> WORK REQUEST: The entries below must be returned exactly as they stand.

INFORMATION GIVEN START

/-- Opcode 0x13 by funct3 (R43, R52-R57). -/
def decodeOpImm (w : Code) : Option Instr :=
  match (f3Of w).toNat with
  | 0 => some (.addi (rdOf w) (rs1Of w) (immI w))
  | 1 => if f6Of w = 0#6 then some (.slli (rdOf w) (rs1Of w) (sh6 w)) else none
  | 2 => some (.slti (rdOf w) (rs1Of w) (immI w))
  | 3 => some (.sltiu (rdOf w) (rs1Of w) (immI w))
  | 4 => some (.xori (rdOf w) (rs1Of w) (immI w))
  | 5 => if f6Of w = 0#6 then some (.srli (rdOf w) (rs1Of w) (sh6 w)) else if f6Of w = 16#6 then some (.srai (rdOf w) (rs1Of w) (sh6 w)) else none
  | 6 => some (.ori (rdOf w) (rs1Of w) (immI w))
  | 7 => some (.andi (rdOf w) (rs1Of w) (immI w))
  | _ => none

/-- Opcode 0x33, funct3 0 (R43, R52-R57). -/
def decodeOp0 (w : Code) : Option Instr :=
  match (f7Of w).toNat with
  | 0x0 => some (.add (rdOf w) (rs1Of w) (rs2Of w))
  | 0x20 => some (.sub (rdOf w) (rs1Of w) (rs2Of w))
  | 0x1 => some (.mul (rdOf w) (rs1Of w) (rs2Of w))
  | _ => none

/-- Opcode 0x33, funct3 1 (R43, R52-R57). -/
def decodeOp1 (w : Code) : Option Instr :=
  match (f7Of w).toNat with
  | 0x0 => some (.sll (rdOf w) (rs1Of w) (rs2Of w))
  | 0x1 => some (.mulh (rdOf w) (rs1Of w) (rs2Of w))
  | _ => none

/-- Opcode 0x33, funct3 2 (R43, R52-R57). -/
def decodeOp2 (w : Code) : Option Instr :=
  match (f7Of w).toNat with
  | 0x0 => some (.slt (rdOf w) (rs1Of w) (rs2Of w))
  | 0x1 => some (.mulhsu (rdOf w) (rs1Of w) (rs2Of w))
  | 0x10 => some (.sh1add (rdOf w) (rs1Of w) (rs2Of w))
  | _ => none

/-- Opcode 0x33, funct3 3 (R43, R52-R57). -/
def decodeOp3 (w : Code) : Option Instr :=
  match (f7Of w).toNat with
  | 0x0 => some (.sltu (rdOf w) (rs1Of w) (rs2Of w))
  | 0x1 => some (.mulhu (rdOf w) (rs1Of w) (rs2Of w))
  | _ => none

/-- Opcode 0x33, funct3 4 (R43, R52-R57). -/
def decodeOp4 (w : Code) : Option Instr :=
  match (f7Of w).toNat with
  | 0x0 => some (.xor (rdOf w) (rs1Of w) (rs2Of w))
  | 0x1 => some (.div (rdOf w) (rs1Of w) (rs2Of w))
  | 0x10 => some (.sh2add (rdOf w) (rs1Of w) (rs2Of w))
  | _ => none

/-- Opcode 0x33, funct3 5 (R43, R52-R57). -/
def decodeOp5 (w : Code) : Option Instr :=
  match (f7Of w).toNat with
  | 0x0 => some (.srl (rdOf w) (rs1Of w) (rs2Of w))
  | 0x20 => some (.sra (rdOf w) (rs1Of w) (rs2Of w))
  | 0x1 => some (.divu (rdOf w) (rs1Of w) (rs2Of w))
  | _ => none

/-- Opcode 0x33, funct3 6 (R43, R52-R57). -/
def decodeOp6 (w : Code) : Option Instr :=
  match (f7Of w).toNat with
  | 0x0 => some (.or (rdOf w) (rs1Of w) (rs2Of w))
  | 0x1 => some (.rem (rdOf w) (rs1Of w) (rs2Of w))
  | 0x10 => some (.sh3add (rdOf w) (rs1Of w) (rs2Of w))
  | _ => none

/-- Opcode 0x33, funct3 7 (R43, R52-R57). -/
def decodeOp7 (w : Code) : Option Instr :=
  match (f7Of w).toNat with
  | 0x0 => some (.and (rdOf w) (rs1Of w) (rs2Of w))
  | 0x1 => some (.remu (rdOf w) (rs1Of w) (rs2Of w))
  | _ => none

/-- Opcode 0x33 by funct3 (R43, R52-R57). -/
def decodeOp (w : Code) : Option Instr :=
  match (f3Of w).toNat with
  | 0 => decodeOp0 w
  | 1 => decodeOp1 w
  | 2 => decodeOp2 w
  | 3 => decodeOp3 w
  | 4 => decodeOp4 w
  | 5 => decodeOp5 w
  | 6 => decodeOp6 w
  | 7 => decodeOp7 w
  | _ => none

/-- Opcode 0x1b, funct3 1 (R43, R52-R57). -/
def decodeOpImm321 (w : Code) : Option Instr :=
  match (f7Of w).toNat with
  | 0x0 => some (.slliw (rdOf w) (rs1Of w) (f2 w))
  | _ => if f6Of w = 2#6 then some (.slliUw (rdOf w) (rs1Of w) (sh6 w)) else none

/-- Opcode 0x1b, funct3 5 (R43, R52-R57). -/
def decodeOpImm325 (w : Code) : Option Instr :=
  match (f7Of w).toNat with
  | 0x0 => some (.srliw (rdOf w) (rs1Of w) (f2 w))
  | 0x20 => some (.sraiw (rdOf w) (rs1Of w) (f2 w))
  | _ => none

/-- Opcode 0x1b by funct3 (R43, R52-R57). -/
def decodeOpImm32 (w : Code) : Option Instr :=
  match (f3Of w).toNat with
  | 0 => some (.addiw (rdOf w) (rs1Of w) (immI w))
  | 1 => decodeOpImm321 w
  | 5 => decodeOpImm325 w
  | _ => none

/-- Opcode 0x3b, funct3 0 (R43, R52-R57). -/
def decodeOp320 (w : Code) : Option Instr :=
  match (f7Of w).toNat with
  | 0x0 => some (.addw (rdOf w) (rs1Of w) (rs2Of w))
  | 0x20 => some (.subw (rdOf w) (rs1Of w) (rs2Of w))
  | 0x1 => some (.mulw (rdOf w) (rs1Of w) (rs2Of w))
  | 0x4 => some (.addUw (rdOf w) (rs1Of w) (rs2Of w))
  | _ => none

INFORMATION GIVEN END

> OUTPUT:
/-- Opcode 0x13 by funct3 (R43, R52-R57). -/
def decodeOpImm (w : Code) : Option Instr :=
  match (f3Of w).toNat with
  | 0 => some (.addi (rdOf w) (rs1Of w) (immI w))
  | 1 => if f6Of w = 0#6 then some (.slli (rdOf w) (rs1Of w) (sh6 w)) else none
  | 2 => some (.slti (rdOf w) (rs1Of w) (immI w))
  | 3 => some (.sltiu (rdOf w) (rs1Of w) (immI w))
  | 4 => some (.xori (rdOf w) (rs1Of w) (immI w))
  | 5 => if f6Of w = 0#6 then some (.srli (rdOf w) (rs1Of w) (sh6 w)) else if f6Of w = 16#6 then some (.srai (rdOf w) (rs1Of w) (sh6 w)) else none
  | 6 => some (.ori (rdOf w) (rs1Of w) (immI w))
  | 7 => some (.andi (rdOf w) (rs1Of w) (immI w))
  | _ => none

/-- Opcode 0x33, funct3 0 (R43, R52-R57). -/
def decodeOp0 (w : Code) : Option Instr :=
  match (f7Of w).toNat with
  | 0x0 => some (.add (rdOf w) (rs1Of w) (rs2Of w))
  | 0x20 => some (.sub (rdOf w) (rs1Of w) (rs2Of w))
  | 0x1 => some (.mul (rdOf w) (rs1Of w) (rs2Of w))
  | _ => none

/-- Opcode 0x33, funct3 1 (R43, R52-R57). -/
def decodeOp1 (w : Code) : Option Instr :=
  match (f7Of w).toNat with
  | 0x0 => some (.sll (rdOf w) (rs1Of w) (rs2Of w))
  | 0x1 => some (.mulh (rdOf w) (rs1Of w) (rs2Of w))
  | _ => none

/-- Opcode 0x33, funct3 2 (R43, R52-R57). -/
def decodeOp2 (w : Code) : Option Instr :=
  match (f7Of w).toNat with
  | 0x0 => some (.slt (rdOf w) (rs1Of w) (rs2Of w))
  | 0x1 => some (.mulhsu (rdOf w) (rs1Of w) (rs2Of w))
  | 0x10 => some (.sh1add (rdOf w) (rs1Of w) (rs2Of w))
  | _ => none

/-- Opcode 0x33, funct3 3 (R43, R52-R57). -/
def decodeOp3 (w : Code) : Option Instr :=
  match (f7Of w).toNat with
  | 0x0 => some (.sltu (rdOf w) (rs1Of w) (rs2Of w))
  | 0x1 => some (.mulhu (rdOf w) (rs1Of w) (rs2Of w))
  | _ => none

/-- Opcode 0x33, funct3 4 (R43, R52-R57). -/
def decodeOp4 (w : Code) : Option Instr :=
  match (f7Of w).toNat with
  | 0x0 => some (.xor (rdOf w) (rs1Of w) (rs2Of w))
  | 0x1 => some (.div (rdOf w) (rs1Of w) (rs2Of w))
  | 0x10 => some (.sh2add (rdOf w) (rs1Of w) (rs2Of w))
  | _ => none

/-- Opcode 0x33, funct3 5 (R43, R52-R57). -/
def decodeOp5 (w : Code) : Option Instr :=
  match (f7Of w).toNat with
  | 0x0 => some (.srl (rdOf w) (rs1Of w) (rs2Of w))
  | 0x20 => some (.sra (rdOf w) (rs1Of w) (rs2Of w))
  | 0x1 => some (.divu (rdOf w) (rs1Of w) (rs2Of w))
  | _ => none

/-- Opcode 0x33, funct3 6 (R43, R52-R57). -/
def decodeOp6 (w : Code) : Option Instr :=
  match (f7Of w).toNat with
  | 0x0 => some (.or (rdOf w) (rs1Of w) (rs2Of w))
  | 0x1 => some (.rem (rdOf w) (rs1Of w) (rs2Of w))
  | 0x10 => some (.sh3add (rdOf w) (rs1Of w) (rs2Of w))
  | _ => none

/-- Opcode 0x33, funct3 7 (R43, R52-R57). -/
def decodeOp7 (w : Code) : Option Instr :=
  match (f7Of w).toNat with
  | 0x0 => some (.and (rdOf w) (rs1Of w) (rs2Of w))
  | 0x1 => some (.remu (rdOf w) (rs1Of w) (rs2Of w))
  | _ => none

/-- Opcode 0x33 by funct3 (R43, R52-R57). -/
def decodeOp (w : Code) : Option Instr :=
  match (f3Of w).toNat with
  | 0 => decodeOp0 w
  | 1 => decodeOp1 w
  | 2 => decodeOp2 w
  | 3 => decodeOp3 w
  | 4 => decodeOp4 w
  | 5 => decodeOp5 w
  | 6 => decodeOp6 w
  | 7 => decodeOp7 w
  | _ => none

/-- Opcode 0x1b, funct3 1 (R43, R52-R57). -/
def decodeOpImm321 (w : Code) : Option Instr :=
  match (f7Of w).toNat with
  | 0x0 => some (.slliw (rdOf w) (rs1Of w) (f2 w))
  | _ => if f6Of w = 2#6 then some (.slliUw (rdOf w) (rs1Of w) (sh6 w)) else none

/-- Opcode 0x1b, funct3 5 (R43, R52-R57). -/
def decodeOpImm325 (w : Code) : Option Instr :=
  match (f7Of w).toNat with
  | 0x0 => some (.srliw (rdOf w) (rs1Of w) (f2 w))
  | 0x20 => some (.sraiw (rdOf w) (rs1Of w) (f2 w))
  | _ => none

/-- Opcode 0x1b by funct3 (R43, R52-R57). -/
def decodeOpImm32 (w : Code) : Option Instr :=
  match (f3Of w).toNat with
  | 0 => some (.addiw (rdOf w) (rs1Of w) (immI w))
  | 1 => decodeOpImm321 w
  | 5 => decodeOpImm325 w
  | _ => none

/-- Opcode 0x3b, funct3 0 (R43, R52-R57). -/
def decodeOp320 (w : Code) : Option Instr :=
  match (f7Of w).toNat with
  | 0x0 => some (.addw (rdOf w) (rs1Of w) (rs2Of w))
  | 0x20 => some (.subw (rdOf w) (rs1Of w) (rs2Of w))
  | 0x1 => some (.mulw (rdOf w) (rs1Of w) (rs2Of w))
  | 0x4 => some (.addUw (rdOf w) (rs1Of w) (rs2Of w))
  | _ => none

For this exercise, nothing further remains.